[[ PROVIDED RECORDS, beginning ]]
-- ==== Sys2Proof/Certificates/Slice0/Obligations.lean ====
section
/-! DEFINITION. The statements for the provers. A statement about a request names the oldest waiting request `r`
(`Takes s r rest`), and its next state is the request's own effect followed by `State.replied`. Each equality with a
whole next state is a frame: everything it does not write stands as in `s`. -/

open Sys2Proof
open Sys2Proof.Machine

/-! ### The machine -/

/-- A step carries out the command at the front of the queue on the state with the queue's rest. -/
def Obligations.FrontCommandIsCarriedOut : Prop :=
  ∀ (s : State) (c : Instr) (rest : List Instr), s.pending = c :: rest → step s = exec c { s with pending := rest }

/-- COLD_RESET (R190): whatever the state, every block holds its cold reset values, and HELLO is not yet pending. That
the commands that wait keep waiting and the lines keep changing is the model's choice of notes/assumptions/18.md, and
that its time measure `now` runs on that of notes/assumptions/7.md. TX_FRAME_COMPLETE of a RESTART reply (R189): the
warm reset begins. Every block takes its warm reset values, and the Timebase count, the next sequence number and the
baud rate are kept; the waiting commands, the lines and `now` as at a cold reset. -/
def Obligations.ResetsGiveTheResetTables : Prop :=
  (∀ s : State, ∃ t, exec .coldReset s = .next t ∧ t.phase = .coldReset ∧ ResetTables 1#32 .b115200 t ∧
     t.timebase.count = 0#48 ∧ t.link.hello = none ∧ t.pending = s.pending ∧ t.now = s.now ∧ t.wires = s.wires) ∧
  (∀ (s : State) (frame : List Byte), s.phase = .running → s.link.transmitter = .sending frame .warmReset →
     ∃ t, exec .txFrameComplete s = .next t ∧ t.phase = .warmReset ∧ ResetTables s.queue.next s.link.baud t ∧
       t.timebase.count = s.timebase.count ∧ t.link.hello = none ∧ t.pending = s.pending ∧ t.now = s.now ∧
       t.wires = s.wires)

/-- COLD_RESET_COMPLETE and WARM_RESET_COMPLETE (R189, R190, R186): the part runs, the filtered levels are those on
the lines at that moment, a change in progress abandoned (Tables 1-1, 5-1 and 6-1), HELLO is made with the reason and
the next sequence number, and nothing else changes. -/
def Obligations.ResetCompletionTakesTheLinesAndMakesHello : Prop :=
  ∀ (s : State) (warm : Bool), s.phase = (if warm then .warmReset else .coldReset) →
    ∃ t, exec (if warm then .warmResetComplete else .coldResetComplete) s = .next t ∧
      (∀ n, t.axis n = { s.axis n with decoder :=
        ⟨lineLevel s.now (s.axis n).decoder.a (s.axisWires n).a, lineLevel s.now (s.axis n).decoder.b (s.axisWires n).b,
          lineLevel s.now (s.axis n).decoder.index (s.axisWires n).index⟩ }) ∧
      (∀ n, t.axisWires n = ⟨changesAfter s.now (s.axisWires n).a, changesAfter s.now (s.axisWires n).b,
        changesAfter s.now (s.axisWires n).index⟩) ∧
      (∀ k, t.trigger k = { s.trigger k with level := lineLevel s.now (s.trigger k).level (s.triggerWire k) }) ∧
      (∀ k, t.triggerWire k = changesAfter s.now (s.triggerWire k)) ∧ t.wires.sync = changesAfter s.now s.wires.sync ∧
      t = { s with
        phase := .running, wires := t.wires, axes := t.axes, triggers := t.triggers,
        timebase := { s.timebase with syncLevel := lineLevel s.now s.timebase.syncLevel s.wires.sync },
        link := { s.link with hello := some ⟨if warm then .warm else .cold, s.queue.next⟩ } }

/-- The state after reset holds the reset tables with next sequence number 1 at 115,200 baud, count 0, running, HELLO
with reason COLD pending and no command waiting (R186, R190). That the reset is complete and its input lines stood LOW
and stand still is the model's choice of notes/assumptions/1.md. Every relation of the last section holds of it.  -/
def Obligations.ResetStateHoldsTheTablesAndEveryRelation : Prop :=
  (ResetTables 1#32 .b115200 State.reset ∧ State.reset.phase = .running ∧ State.reset.timebase.count = 0#48 ∧
     State.reset.link.hello = some ⟨.cold, 1#32⟩ ∧ State.reset.pending = []) ∧
  (Inv State.reset)

/-- On an empty queue one tick of 10 ns passes: the model's choice of notes/assumptions/2.md; the count's own advance
by 1 is R118's, and that it stands still during a cold reset R117's. TIMEBASE_WRAP (R118): the count becomes 0; only
time has passed, and nothing else changes. That time runs on to the wrap within the command is the model's choice of
notes/assumptions/6.md. The count is moved only by its own advance, by TIME_SET, by a SYNC load and by a cold reset
(R117, R118): any other command leaves the count as far from the running time as it was. -/
def Obligations.TicksTheWrapAndLoadsMoveTheCount : Prop :=
  (∀ s : State, s.pending = [] →
     (s.phase ≠ .coldReset →
       step s = .next { s with now := s.now + 1, timebase := { s.timebase with count := s.timebase.count + 1#48 } }) ∧
     (s.phase = .coldReset → step s = .next { s with now := s.now + 1 })) ∧
  (∀ s : State, s.phase ≠ .coldReset →
     exec .timebaseWrap s = .next { s with
       now := s.now + (2 ^ 48 - s.timebase.count.toNat), timebase := { s.timebase with count := 0#48 } }) ∧
  (∀ (s t : State) (c : Instr), exec c s = .next t → s.phase ≠ .coldReset →
     c ≠ .timeSet → c ≠ .syncEdge → c ≠ .coldReset →
     t.timebase.count - BitVec.ofNat 48 t.now = s.timebase.count - BitVec.ofNat 48 s.now)

/-! ### The Timebase -/

/-- TIME_SET, SYNC_ARM, SYNC_DISARM and TIME_READ (R120, R121, R123): what each writes, what it replies, and no record
and no other change. SYNC_EDGE (R122, R124): when the SYNC line has held its new level for 200 ns the filtered level
changes; an edge of the armed polarity loads the count, disarms, and makes a TIME_SYNC record stamped with the arm
value when the kind is enabled; every other edge does nothing more. Where the line makes no such change, nothing
happens. That a command whose change the line does not make does nothing is the model's choice of
notes/assumptions/3.md; that the change comes at its own moment in the list of the line's changes, to which time runs
on, that of 6.md and 8.md. -/
def Obligations.TimeRequestsAndSyncEdgeLoadTheCount : Prop :=
  (∀ (s : State) (r : Request) (rest : List Request), Takes s r rest → Attached s →
     (∀ b0 b1 b2 b3 b4 b5 : Byte, r.op = 0x61#8 → r.payload = [b0, b1, b2, b3, b4, b5] →
       exec .timeSet s = .next (State.replied
         { s with timebase := { s.timebase with count := b0 ++ b1 ++ b2 ++ b3 ++ b4 ++ b5 } } r rest .ok [])) ∧
     (∀ (b0 b1 b2 b3 b4 b5 : Byte) (edge : Edge), r.op = 0x62#8 →
       r.payload = [b0, b1, b2, b3, b4, b5, edge.code] →
       exec .syncArm s = .next (State.replied
         { s with timebase := { s.timebase with arm := some ⟨b0 ++ b1 ++ b2 ++ b3 ++ b4 ++ b5, edge⟩ } }
         r rest .ok [])) ∧
     (r.op = 0x63#8 → r.payload = [] → s.timebase.arm ≠ none →
       exec .syncDisarm s = .next (State.replied { s with timebase := { s.timebase with arm := none } } r rest .ok [])) ∧
     (r.op = 0x63#8 → r.payload = [] → s.timebase.arm = none →
       exec .syncDisarm s = .next (s.replied r rest .noEntry [])) ∧
     (r.op = 0x60#8 → r.payload = [] →
       exec .timeRead s = .next (s.replied r rest .ok (timePayload s.timebase)))) ∧
  (∀ s : State, s.phase = .running →
     (∀ c, nextHeld 20 s.wires.sync = some c →
       let u := (s.runTo c.time).setSyncWire c.left
       (∀ arm, s.timebase.arm = some arm →
         arm.edge = (match s.timebase.syncLevel with | .low => .rise | .high => .fall) →
         exec .syncEdge s = .next { u with
           timebase := ⟨arm.value, none, s.timebase.syncLevel.flip⟩
           queue := if s.queue.enables.timeSync then s.queue.receive ⟨.timeSync u.timebase.count, arm.value, []⟩
             else s.queue }) ∧
       ((∀ arm, s.timebase.arm = some arm →
           arm.edge ≠ (match s.timebase.syncLevel with | .low => .rise | .high => .fall)) →
         exec .syncEdge s = .next { u with timebase := { u.timebase with syncLevel := s.timebase.syncLevel.flip } })) ∧
     (nextHeld 20 s.wires.sync = none → exec .syncEdge s = .next s))

/-! ### The line filters -/

/-- The axis and SYNC line filters (R2, R122), for lines whose changes are listed in order: the filtered level next
changes f ticks after the first departure from it that lasts that long, at which moment the line still shows the new
level; every departure before it has ended within f ticks, and one that is not followed by such a departure never
changes the filtered level. With f = 0 the first change is passed at once. That a return exactly after the filter time
comes too late is the inference of notes/assumptions/8.md. The trigger filter (R98, R115), for lines whose changes are
listed in order: of the line's first departure, at m, one of two things comes about. It is held for f ticks, and the
filtered level changes at m + f; or the line returns before, and that return is a rejected pulse at its own moment,
after which the next departure is measured afresh. Both are possible just where the return meets the elapsing, at m +
f with f not 0: either may be taken first, and after the elapsing the return is a new departure. With f = 0 no pulse
is rejected. The level of a line and the changes still to come (R103, Tables 1-1, 5-1 and 6-1), for lines whose
changes are listed in order: the level at moment t is the one before the first listed change, turned over once for
each change not later than t. Forgetting the departures that a filter has dropped by t changes neither what that
filter passes nor the level from t on. The next change of the filtered pair of an axis (R2): each line is filtered by
itself with the axis's f; the line whose filter passes a change first changes alone, and both change together when
their filters pass at the same moment. The index line is filtered likewise. -/
def Obligations.LineFiltersPassLevelsThatHold : Prop :=
  (∀ (f : Nat) (level : Level) (w : List Nat), w.Pairwise (· < ·) →
     (∀ c, nextHeld f w = some c → ∃ front m, w = front ++ m :: c.left ∧ c.time = m + f ∧
       lineLevel m level w = level.flip ∧ (∀ t, m ≤ t → t < m + f → lineLevel t level w = level.flip) ∧
       (∀ m' ∈ front, ∃ t, t < m ∧ m' ≤ t ∧ t < m' + max f 1 ∧ lineLevel t level w = level)) ∧
     (nextHeld f w = none → ∀ m' ∈ w, ∃ t, m' ≤ t ∧ t < m' + max f 1 ∧ lineLevel t level w = level)) ∧
  (∀ (f m : Nat) (w : List Nat), (m :: w).Pairwise (· < ·) →
     (∀ c, heldEdge f (m :: w) = some c ↔
       (∀ t level, m ≤ t → t < m + f → lineLevel t level (m :: w) = level.flip) ∧ c = ⟨m + f, w⟩) ∧
     (∀ c, rejectedReturn f (m :: w) = some c ↔ f ≠ 0 ∧ ∃ r, w = r :: c.left ∧ c.time = r ∧ r ≤ m + f) ∧
     (heldEdge f (m :: w) ≠ none ∨ rejectedReturn f (m :: w) ≠ none) ∧
     (heldEdge f (m :: w) ≠ none ∧ rejectedReturn f (m :: w) ≠ none ↔
       f ≠ 0 ∧ w.head? = some (m + f)) ∧
     heldEdge f [] = none ∧ rejectedReturn f [] = none) ∧
  (∀ (t : Nat) (level : Level) (w : List Nat), w.Pairwise (· < ·) →
     lineLevel t level w = (if (w.countP fun m => m ≤ t) % 2 = 0 then level else level.flip) ∧
     changesAfter t w = (w.filter fun m => t < m) ∧
     (∀ f, nextHeld f (dropReturned f t w) = nextHeld f w ∧
       ∀ u, t ≤ u → lineLevel u level (dropReturned f t w) = lineLevel u level w)) ∧
  (∀ (s : State) (n : AxisId),
     let f := (s.axis n).config.filter
     let d := (s.axis n).decoder
     let w := s.axisWires n
     s.nextIndex n = nextHeld f w.index ∧
     (nextHeld f w.a = none → nextHeld f w.b = none → s.nextPair n = none) ∧
     (∀ x, nextHeld f w.a = some x → (∀ y, nextHeld f w.b = some y → x.time < y.time) →
       s.nextPair n = some ⟨x.time, d.a.flip, d.b, ⟨x.left, w.b, w.index⟩⟩) ∧
     (∀ y, nextHeld f w.b = some y → (∀ x, nextHeld f w.a = some x → y.time < x.time) →
       s.nextPair n = some ⟨y.time, d.a, d.b.flip, ⟨w.a, y.left, w.index⟩⟩) ∧
     (∀ x y, nextHeld f w.a = some x → nextHeld f w.b = some y → x.time = y.time →
       s.nextPair n = some ⟨x.time, d.a.flip, d.b.flip, ⟨x.left, y.left, w.index⟩⟩))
[[ PROVIDED RECORDS, end ]]
◆ **TASK DETAILS**
Each line, starting with the one containing "f ≠ 0 ∧ w.head? = some (m + f)) ∧" and ending with the last line of the records above, should be reproduced exactly.

◆ **TASK OUTPUT**
       f ≠ 0 ∧ w.head? = some (m + f)) ∧
     heldEdge f [] = none ∧ rejectedReturn f [] = none) ∧
  (∀ (t : Nat) (level : Level) (w : List Nat), w.Pairwise (· < ·) →
     lineLevel t level w = (if (w.countP fun m => m ≤ t) % 2 = 0 then level else level.flip) ∧
     changesAfter t w = (w.filter fun m => t < m) ∧
     (∀ f, nextHeld f (dropReturned f t w) = nextHeld f w ∧
       ∀ u, t ≤ u → lineLevel u level (dropReturned f t w) = lineLevel u level w)) ∧
  (∀ (s : State) (n : AxisId),
     let f := (s.axis n).config.filter
     let d := (s.axis n).decoder
     let w := s.axisWires n
     s.nextIndex n = nextHeld f w.index ∧
     (nextHeld f w.a = none → nextHeld f w.b = none → s.nextPair n = none) ∧
     (∀ x, nextHeld f w.a = some x → (∀ y, nextHeld f w.b = some y → x.time < y.time) →
       s.nextPair n = some ⟨x.time, d.a.flip, d.b, ⟨x.left, w.b, w.index⟩⟩) ∧
     (∀ y, nextHeld f w.b = some y → (∀ x, nextHeld f w.a = some x → y.time < x.time) →
       s.nextPair n = some ⟨y.time, d.a, d.b.flip, ⟨w.a, y.left, w.index⟩⟩) ∧
     (∀ x y, nextHeld f w.a = some x → nextHeld f w.b = some y → x.time = y.time →
       s.nextPair n = some ⟨x.time, d.a.flip, d.b.flip, ⟨x.left, y.left, w.index⟩⟩))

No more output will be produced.